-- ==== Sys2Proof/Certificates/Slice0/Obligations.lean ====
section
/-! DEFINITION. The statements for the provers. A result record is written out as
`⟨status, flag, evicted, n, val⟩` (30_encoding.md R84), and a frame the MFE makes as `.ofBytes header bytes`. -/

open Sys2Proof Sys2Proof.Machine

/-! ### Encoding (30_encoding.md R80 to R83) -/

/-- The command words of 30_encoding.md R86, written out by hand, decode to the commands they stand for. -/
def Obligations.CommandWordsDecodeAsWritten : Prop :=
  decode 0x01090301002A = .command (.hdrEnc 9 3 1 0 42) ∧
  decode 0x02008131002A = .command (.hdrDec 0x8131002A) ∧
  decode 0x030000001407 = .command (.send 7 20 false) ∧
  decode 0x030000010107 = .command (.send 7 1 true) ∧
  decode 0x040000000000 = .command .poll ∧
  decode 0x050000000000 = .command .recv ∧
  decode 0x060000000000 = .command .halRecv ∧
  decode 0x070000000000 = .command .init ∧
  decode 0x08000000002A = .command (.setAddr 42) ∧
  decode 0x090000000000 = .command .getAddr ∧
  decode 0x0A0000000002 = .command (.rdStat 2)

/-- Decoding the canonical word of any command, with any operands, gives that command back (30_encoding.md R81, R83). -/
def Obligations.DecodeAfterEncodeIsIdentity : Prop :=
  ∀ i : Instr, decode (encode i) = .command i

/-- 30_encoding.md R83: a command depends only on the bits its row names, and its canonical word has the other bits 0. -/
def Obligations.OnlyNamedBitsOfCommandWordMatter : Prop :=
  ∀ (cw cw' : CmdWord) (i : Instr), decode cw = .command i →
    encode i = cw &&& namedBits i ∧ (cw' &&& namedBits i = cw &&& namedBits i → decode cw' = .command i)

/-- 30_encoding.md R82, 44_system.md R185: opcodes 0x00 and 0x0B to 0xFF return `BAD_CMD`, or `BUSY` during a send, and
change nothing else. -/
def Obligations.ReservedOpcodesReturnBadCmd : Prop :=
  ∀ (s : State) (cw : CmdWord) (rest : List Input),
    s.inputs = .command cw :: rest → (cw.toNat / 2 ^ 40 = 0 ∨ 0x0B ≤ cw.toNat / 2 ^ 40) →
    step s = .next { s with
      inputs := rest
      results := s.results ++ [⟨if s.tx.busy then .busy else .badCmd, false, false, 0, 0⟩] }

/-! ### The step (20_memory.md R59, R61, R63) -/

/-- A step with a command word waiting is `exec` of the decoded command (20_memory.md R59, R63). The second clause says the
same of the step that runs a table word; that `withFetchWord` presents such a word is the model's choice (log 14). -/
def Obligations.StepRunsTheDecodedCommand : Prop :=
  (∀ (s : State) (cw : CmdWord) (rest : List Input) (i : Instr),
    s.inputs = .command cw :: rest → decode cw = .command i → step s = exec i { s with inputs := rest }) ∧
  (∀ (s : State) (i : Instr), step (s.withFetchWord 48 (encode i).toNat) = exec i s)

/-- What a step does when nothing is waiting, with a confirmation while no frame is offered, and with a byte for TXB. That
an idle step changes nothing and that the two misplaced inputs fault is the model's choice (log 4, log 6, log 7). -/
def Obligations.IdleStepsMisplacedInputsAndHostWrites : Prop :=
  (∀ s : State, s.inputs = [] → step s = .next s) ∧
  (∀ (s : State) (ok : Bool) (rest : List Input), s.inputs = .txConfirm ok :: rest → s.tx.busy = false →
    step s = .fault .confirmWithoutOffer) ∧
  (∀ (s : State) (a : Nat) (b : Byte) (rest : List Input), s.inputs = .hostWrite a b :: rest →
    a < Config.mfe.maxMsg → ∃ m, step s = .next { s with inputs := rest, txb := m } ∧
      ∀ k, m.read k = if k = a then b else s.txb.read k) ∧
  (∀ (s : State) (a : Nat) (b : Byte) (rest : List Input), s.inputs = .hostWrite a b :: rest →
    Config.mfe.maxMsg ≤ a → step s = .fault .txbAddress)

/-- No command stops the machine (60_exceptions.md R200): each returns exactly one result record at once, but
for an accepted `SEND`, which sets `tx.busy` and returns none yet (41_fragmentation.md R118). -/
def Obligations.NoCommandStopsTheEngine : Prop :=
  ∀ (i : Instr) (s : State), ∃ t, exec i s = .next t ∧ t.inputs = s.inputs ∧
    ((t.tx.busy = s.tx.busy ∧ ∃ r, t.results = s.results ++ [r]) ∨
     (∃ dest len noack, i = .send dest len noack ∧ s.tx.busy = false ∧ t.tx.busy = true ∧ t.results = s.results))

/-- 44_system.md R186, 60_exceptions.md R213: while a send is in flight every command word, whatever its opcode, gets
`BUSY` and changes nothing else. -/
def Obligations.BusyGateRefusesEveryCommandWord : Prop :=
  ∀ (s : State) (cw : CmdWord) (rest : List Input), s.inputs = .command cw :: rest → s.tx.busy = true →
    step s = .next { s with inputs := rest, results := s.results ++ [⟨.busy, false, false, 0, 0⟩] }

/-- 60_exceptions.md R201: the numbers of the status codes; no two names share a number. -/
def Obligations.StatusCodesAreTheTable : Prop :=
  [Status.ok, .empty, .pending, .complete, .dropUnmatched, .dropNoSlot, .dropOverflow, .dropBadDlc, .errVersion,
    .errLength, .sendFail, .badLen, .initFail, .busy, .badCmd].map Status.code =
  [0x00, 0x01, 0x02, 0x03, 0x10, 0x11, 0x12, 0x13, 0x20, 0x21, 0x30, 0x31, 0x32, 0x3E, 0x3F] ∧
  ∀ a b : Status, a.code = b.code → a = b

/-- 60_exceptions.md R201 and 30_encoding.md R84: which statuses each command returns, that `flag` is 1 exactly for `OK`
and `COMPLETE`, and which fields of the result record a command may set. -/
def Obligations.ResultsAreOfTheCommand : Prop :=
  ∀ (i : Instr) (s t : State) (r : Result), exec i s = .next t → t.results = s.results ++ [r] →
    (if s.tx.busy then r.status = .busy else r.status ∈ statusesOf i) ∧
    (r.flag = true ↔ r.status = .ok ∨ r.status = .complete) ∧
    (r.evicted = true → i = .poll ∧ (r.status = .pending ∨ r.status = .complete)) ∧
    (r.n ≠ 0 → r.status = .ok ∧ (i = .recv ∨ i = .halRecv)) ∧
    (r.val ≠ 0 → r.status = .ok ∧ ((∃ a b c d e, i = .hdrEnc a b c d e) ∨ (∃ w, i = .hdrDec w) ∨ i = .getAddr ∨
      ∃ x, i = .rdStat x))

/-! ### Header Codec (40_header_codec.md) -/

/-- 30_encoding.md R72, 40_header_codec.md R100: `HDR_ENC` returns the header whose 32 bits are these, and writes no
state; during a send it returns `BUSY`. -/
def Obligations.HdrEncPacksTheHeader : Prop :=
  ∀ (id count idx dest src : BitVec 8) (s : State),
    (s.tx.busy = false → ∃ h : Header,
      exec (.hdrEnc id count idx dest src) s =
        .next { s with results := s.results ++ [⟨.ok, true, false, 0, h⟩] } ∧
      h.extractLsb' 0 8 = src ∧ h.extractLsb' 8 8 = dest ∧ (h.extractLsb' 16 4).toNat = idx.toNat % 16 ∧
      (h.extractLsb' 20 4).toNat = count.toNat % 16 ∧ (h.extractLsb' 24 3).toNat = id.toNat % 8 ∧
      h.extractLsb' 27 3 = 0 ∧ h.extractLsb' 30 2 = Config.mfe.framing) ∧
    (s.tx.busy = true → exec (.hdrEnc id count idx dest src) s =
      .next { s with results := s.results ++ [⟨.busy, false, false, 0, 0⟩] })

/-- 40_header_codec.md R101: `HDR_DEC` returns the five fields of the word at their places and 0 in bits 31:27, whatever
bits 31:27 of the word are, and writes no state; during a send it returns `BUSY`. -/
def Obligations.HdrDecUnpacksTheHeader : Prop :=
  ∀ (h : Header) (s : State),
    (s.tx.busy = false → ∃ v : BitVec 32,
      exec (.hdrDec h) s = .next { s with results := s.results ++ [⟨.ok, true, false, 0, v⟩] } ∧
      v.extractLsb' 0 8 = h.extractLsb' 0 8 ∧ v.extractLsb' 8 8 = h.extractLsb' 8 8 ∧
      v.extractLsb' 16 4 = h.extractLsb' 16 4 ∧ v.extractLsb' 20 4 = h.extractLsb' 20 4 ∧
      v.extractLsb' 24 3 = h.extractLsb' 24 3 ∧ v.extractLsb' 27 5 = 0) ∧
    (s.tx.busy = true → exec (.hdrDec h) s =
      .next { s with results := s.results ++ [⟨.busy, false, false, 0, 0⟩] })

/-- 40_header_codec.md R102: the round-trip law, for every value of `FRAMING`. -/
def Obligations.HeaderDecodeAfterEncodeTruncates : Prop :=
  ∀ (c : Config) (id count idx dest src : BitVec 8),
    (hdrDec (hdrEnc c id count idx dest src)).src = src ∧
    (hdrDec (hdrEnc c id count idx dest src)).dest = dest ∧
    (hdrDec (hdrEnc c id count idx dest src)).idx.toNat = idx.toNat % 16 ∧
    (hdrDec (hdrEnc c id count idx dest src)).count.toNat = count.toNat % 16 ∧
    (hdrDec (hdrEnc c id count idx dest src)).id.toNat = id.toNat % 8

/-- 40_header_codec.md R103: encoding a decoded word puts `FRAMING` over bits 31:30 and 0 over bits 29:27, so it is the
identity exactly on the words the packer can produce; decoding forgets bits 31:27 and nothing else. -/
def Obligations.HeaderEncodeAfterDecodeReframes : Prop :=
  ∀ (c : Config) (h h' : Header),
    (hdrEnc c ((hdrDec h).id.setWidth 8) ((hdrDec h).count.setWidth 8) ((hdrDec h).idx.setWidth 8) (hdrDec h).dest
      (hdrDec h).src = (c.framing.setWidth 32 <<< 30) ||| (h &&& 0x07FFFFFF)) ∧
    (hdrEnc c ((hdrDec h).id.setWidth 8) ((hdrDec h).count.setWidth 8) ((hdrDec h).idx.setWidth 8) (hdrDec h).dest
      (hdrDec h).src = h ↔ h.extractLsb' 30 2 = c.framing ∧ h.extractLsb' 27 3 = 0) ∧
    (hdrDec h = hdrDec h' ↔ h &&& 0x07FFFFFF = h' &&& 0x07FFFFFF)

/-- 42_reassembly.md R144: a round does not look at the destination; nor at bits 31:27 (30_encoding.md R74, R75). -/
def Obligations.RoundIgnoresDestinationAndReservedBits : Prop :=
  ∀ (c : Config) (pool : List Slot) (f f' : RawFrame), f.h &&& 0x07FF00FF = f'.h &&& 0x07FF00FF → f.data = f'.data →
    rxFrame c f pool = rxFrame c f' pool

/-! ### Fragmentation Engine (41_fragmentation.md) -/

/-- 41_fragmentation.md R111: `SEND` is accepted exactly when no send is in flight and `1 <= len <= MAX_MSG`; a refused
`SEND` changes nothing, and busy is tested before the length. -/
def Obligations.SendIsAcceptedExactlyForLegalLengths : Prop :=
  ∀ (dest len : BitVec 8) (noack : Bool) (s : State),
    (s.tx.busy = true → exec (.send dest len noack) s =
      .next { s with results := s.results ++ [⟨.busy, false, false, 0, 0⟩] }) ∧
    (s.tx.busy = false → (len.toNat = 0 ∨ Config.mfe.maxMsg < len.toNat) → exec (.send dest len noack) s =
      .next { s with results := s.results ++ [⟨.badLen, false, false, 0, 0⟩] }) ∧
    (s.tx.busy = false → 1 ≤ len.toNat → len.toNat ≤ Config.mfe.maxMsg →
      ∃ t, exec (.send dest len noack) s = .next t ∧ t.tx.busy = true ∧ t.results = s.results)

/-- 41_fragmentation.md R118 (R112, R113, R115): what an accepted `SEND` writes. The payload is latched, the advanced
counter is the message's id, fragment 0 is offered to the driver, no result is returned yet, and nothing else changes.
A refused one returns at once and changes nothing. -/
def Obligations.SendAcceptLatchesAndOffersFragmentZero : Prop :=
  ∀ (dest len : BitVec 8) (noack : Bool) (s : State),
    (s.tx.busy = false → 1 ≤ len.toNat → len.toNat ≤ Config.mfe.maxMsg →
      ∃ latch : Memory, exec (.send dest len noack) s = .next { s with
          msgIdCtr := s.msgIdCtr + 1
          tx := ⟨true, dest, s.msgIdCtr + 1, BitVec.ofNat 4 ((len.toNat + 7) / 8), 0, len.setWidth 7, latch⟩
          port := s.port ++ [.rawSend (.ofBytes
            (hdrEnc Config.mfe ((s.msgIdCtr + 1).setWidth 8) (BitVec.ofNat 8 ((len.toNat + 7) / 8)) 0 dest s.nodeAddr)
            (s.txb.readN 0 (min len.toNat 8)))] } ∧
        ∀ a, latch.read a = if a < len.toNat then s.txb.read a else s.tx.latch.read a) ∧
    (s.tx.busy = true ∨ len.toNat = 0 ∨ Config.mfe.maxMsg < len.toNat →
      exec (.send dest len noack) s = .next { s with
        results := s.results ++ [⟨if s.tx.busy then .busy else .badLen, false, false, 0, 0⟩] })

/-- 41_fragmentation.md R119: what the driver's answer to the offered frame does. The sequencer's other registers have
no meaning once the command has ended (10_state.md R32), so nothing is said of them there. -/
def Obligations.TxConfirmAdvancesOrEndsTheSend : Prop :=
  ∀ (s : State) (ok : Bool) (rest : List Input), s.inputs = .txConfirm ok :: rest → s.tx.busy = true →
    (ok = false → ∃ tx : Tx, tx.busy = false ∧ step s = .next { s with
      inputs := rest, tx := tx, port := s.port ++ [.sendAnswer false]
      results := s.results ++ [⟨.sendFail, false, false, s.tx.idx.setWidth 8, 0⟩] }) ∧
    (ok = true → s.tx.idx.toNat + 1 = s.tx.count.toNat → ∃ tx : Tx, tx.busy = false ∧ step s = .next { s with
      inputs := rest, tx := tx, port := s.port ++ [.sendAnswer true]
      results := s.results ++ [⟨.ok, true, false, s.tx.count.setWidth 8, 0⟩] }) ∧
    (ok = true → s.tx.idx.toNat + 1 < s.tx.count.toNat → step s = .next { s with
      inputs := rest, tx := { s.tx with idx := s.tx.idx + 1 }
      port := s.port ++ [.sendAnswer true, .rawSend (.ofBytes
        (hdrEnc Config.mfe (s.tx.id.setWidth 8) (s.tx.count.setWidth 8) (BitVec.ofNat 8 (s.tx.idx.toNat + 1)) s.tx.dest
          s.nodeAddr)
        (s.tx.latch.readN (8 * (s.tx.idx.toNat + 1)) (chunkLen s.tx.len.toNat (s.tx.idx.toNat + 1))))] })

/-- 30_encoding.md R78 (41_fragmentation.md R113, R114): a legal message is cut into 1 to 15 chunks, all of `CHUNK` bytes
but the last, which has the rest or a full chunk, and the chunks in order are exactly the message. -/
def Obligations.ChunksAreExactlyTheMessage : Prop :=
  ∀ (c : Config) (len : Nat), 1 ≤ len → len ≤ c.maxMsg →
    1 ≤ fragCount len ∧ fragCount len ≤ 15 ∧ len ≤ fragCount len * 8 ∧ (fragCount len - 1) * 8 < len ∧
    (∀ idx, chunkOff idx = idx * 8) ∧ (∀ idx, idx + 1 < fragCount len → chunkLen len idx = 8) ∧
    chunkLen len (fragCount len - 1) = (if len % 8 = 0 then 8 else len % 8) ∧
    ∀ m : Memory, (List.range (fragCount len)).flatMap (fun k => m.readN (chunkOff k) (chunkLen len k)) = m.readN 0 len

...

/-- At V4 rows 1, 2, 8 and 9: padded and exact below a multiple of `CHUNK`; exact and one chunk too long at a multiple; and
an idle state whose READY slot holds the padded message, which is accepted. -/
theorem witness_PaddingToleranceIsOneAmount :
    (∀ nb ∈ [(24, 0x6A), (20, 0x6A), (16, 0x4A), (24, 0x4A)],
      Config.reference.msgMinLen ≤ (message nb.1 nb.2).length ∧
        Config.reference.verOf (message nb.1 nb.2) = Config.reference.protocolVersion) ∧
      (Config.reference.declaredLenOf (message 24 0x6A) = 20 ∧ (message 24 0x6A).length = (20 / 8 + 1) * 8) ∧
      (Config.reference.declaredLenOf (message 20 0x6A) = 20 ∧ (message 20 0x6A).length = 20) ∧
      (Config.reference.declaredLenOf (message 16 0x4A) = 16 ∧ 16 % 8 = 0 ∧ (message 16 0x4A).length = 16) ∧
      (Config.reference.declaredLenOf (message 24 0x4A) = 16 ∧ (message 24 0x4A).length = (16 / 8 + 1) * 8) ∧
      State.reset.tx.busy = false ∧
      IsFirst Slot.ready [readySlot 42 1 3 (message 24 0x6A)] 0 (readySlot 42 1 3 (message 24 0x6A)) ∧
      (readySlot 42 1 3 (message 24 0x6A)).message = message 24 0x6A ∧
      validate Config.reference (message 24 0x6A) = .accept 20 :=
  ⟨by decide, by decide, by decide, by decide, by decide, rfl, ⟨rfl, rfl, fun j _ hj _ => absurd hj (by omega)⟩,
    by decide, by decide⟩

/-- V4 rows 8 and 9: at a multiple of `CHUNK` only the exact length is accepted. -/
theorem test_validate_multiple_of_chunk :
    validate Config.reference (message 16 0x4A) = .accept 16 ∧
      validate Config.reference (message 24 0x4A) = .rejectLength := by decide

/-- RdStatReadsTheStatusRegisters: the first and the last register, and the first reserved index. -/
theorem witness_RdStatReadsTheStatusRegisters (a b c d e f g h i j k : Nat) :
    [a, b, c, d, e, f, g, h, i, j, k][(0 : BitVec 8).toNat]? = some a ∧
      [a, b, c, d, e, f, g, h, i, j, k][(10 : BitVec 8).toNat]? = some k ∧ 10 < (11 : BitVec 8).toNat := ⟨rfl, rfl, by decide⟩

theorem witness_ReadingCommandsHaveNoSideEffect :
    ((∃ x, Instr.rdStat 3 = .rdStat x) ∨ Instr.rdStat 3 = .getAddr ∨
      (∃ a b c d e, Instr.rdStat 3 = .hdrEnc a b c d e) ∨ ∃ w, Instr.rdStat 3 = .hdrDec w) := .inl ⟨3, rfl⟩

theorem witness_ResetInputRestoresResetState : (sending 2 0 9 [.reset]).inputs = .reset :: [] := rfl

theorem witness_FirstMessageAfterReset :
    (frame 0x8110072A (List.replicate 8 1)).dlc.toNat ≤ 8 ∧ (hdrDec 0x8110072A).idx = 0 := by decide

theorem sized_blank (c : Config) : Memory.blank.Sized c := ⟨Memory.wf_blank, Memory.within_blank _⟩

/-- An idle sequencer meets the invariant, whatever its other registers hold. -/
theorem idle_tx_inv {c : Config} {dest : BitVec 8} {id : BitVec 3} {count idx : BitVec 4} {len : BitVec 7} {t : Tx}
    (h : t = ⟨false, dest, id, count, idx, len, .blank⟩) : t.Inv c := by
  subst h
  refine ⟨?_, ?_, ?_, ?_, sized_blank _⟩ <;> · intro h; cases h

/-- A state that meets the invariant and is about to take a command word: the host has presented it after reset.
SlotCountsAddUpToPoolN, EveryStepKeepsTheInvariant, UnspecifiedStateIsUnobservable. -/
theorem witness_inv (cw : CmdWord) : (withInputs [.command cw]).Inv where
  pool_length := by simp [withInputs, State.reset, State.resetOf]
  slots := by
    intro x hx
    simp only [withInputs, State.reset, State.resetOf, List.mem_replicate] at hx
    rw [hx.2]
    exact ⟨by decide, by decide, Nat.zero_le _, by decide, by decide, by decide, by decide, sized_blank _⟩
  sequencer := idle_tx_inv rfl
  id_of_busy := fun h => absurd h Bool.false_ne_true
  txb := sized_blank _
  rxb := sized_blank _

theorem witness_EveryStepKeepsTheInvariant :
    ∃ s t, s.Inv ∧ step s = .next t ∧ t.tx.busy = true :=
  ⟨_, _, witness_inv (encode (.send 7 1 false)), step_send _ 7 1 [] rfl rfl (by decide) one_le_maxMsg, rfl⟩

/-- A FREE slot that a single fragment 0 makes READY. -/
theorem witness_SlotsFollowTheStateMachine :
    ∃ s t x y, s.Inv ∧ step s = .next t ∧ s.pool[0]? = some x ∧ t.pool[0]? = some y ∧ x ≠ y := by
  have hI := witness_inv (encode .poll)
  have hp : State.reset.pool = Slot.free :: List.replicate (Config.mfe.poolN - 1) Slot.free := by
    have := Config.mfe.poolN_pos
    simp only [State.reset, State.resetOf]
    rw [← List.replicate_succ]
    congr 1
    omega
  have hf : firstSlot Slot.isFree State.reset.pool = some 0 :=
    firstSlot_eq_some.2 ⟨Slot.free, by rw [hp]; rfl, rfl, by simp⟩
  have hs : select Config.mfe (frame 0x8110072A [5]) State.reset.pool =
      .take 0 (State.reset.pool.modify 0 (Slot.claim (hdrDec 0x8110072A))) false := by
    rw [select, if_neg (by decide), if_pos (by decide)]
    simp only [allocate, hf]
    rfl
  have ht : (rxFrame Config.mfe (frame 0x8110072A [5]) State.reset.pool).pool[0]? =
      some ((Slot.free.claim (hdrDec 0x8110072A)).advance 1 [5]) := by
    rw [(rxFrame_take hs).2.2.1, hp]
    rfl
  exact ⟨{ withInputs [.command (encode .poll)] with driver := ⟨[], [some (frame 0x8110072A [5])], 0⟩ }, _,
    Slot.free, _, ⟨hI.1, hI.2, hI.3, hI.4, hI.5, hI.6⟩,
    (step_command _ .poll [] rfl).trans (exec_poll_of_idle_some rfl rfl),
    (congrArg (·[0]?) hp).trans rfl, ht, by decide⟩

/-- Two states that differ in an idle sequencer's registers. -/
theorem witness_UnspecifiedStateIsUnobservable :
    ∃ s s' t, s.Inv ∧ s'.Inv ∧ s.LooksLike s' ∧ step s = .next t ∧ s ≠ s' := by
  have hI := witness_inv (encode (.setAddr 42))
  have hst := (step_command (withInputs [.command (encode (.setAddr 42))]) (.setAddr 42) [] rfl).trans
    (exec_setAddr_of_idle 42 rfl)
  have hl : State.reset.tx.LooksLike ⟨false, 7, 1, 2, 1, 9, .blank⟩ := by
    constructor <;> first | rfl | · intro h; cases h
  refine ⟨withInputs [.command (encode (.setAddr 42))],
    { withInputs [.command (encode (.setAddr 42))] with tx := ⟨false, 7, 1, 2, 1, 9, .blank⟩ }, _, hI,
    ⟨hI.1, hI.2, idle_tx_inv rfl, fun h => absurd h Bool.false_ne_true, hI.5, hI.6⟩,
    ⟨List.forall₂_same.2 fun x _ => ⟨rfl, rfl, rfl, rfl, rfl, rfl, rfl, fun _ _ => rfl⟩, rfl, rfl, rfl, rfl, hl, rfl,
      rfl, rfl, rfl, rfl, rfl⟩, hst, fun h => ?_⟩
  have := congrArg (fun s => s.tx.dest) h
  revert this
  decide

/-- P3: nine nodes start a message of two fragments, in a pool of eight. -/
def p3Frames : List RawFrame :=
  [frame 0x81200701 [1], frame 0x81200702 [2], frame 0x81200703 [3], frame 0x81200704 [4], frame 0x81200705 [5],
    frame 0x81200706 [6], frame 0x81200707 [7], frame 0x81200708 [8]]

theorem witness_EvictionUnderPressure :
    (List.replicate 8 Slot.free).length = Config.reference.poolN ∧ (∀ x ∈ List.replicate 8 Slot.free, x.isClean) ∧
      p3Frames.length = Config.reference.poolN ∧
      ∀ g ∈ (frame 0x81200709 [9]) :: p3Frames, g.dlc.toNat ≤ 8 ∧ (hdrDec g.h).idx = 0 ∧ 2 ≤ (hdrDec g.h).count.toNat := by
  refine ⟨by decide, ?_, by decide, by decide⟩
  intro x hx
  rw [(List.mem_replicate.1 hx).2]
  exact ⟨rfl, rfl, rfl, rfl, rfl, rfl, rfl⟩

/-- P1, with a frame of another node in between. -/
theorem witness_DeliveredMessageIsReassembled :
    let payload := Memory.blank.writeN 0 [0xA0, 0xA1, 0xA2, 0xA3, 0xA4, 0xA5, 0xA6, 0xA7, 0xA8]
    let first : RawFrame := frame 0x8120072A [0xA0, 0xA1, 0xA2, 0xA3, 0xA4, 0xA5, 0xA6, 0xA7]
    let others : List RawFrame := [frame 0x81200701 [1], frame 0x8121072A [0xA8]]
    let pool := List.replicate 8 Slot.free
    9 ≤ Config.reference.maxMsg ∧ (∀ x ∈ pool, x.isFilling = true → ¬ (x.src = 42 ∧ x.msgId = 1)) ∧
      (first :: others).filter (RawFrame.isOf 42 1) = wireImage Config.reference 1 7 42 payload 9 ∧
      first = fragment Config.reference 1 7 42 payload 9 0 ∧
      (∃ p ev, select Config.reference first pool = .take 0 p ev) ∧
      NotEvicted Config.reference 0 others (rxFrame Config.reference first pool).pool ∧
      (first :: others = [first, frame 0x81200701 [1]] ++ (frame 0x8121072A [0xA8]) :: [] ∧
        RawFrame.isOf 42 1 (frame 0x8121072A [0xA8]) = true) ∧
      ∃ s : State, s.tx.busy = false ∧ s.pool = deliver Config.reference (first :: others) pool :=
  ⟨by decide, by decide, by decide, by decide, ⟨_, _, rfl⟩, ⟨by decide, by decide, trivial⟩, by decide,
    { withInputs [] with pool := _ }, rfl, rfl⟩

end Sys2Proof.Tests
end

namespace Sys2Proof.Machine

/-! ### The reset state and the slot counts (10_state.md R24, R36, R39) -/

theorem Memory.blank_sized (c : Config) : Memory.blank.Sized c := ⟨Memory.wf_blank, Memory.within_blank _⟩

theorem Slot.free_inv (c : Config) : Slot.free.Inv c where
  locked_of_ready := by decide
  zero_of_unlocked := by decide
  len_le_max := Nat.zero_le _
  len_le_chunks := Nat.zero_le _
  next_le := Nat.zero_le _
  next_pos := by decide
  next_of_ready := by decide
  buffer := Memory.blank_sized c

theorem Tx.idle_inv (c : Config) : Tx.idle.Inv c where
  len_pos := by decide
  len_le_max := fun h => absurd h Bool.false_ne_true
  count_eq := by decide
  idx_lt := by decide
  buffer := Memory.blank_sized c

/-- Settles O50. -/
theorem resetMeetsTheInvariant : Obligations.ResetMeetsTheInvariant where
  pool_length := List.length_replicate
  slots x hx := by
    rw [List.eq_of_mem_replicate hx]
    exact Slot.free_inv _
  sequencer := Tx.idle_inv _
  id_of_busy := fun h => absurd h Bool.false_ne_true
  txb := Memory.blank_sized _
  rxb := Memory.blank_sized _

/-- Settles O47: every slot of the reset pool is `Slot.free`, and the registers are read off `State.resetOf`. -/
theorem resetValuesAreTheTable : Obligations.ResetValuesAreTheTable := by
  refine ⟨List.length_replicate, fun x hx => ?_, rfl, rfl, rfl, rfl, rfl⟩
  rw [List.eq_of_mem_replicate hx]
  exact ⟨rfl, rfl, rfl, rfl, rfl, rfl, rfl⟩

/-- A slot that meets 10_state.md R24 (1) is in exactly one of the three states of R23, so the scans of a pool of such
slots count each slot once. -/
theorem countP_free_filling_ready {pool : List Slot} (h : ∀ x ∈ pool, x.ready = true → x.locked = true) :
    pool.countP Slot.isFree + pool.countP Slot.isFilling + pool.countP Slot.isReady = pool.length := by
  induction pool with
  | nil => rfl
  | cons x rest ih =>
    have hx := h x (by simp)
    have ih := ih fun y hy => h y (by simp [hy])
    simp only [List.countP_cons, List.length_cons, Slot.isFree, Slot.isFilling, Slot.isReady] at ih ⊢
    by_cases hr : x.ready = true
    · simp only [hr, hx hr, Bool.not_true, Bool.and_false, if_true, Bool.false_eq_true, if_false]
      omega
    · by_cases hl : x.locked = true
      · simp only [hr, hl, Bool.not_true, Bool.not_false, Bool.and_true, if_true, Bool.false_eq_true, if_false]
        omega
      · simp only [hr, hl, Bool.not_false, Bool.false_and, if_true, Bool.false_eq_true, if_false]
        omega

> Your goal: Within the data above, the span starting at the line containing "sequencer's registers. -/" and ending at the line containing "idle_tx_inv rfl, fun" is to be retyped exactly, with no other lines.

> Exercise result:
/-- Two states that differ in an idle sequencer's registers. -/
theorem witness_UnspecifiedStateIsUnobservable :
    ∃ s s' t, s.Inv ∧ s'.Inv ∧ s.LooksLike s' ∧ step s = .next t ∧ s ≠ s' := by
  have hI := witness_inv (encode (.setAddr 42))
  have hst := (step_command (withInputs [.command (encode (.setAddr 42))]) (.setAddr 42) [] rfl).trans
    (exec_setAddr_of_idle 42 rfl)
  have hl : State.reset.tx.LooksLike ⟨false, 7, 1, 2, 1, 9, .blank⟩ := by
    constructor <;> first | rfl | · intro h; cases h
  refine ⟨withInputs [.command (encode (.setAddr 42))],
    { withInputs [.command (encode (.setAddr 42))] with tx := ⟨false, 7, 1, 2, 1, 9, .blank⟩ }, _, hI,
    ⟨hI.1, hI.2, idle_tx_inv rfl, fun h => absurd h Bool.false_ne_true, hI.5, hI.6⟩,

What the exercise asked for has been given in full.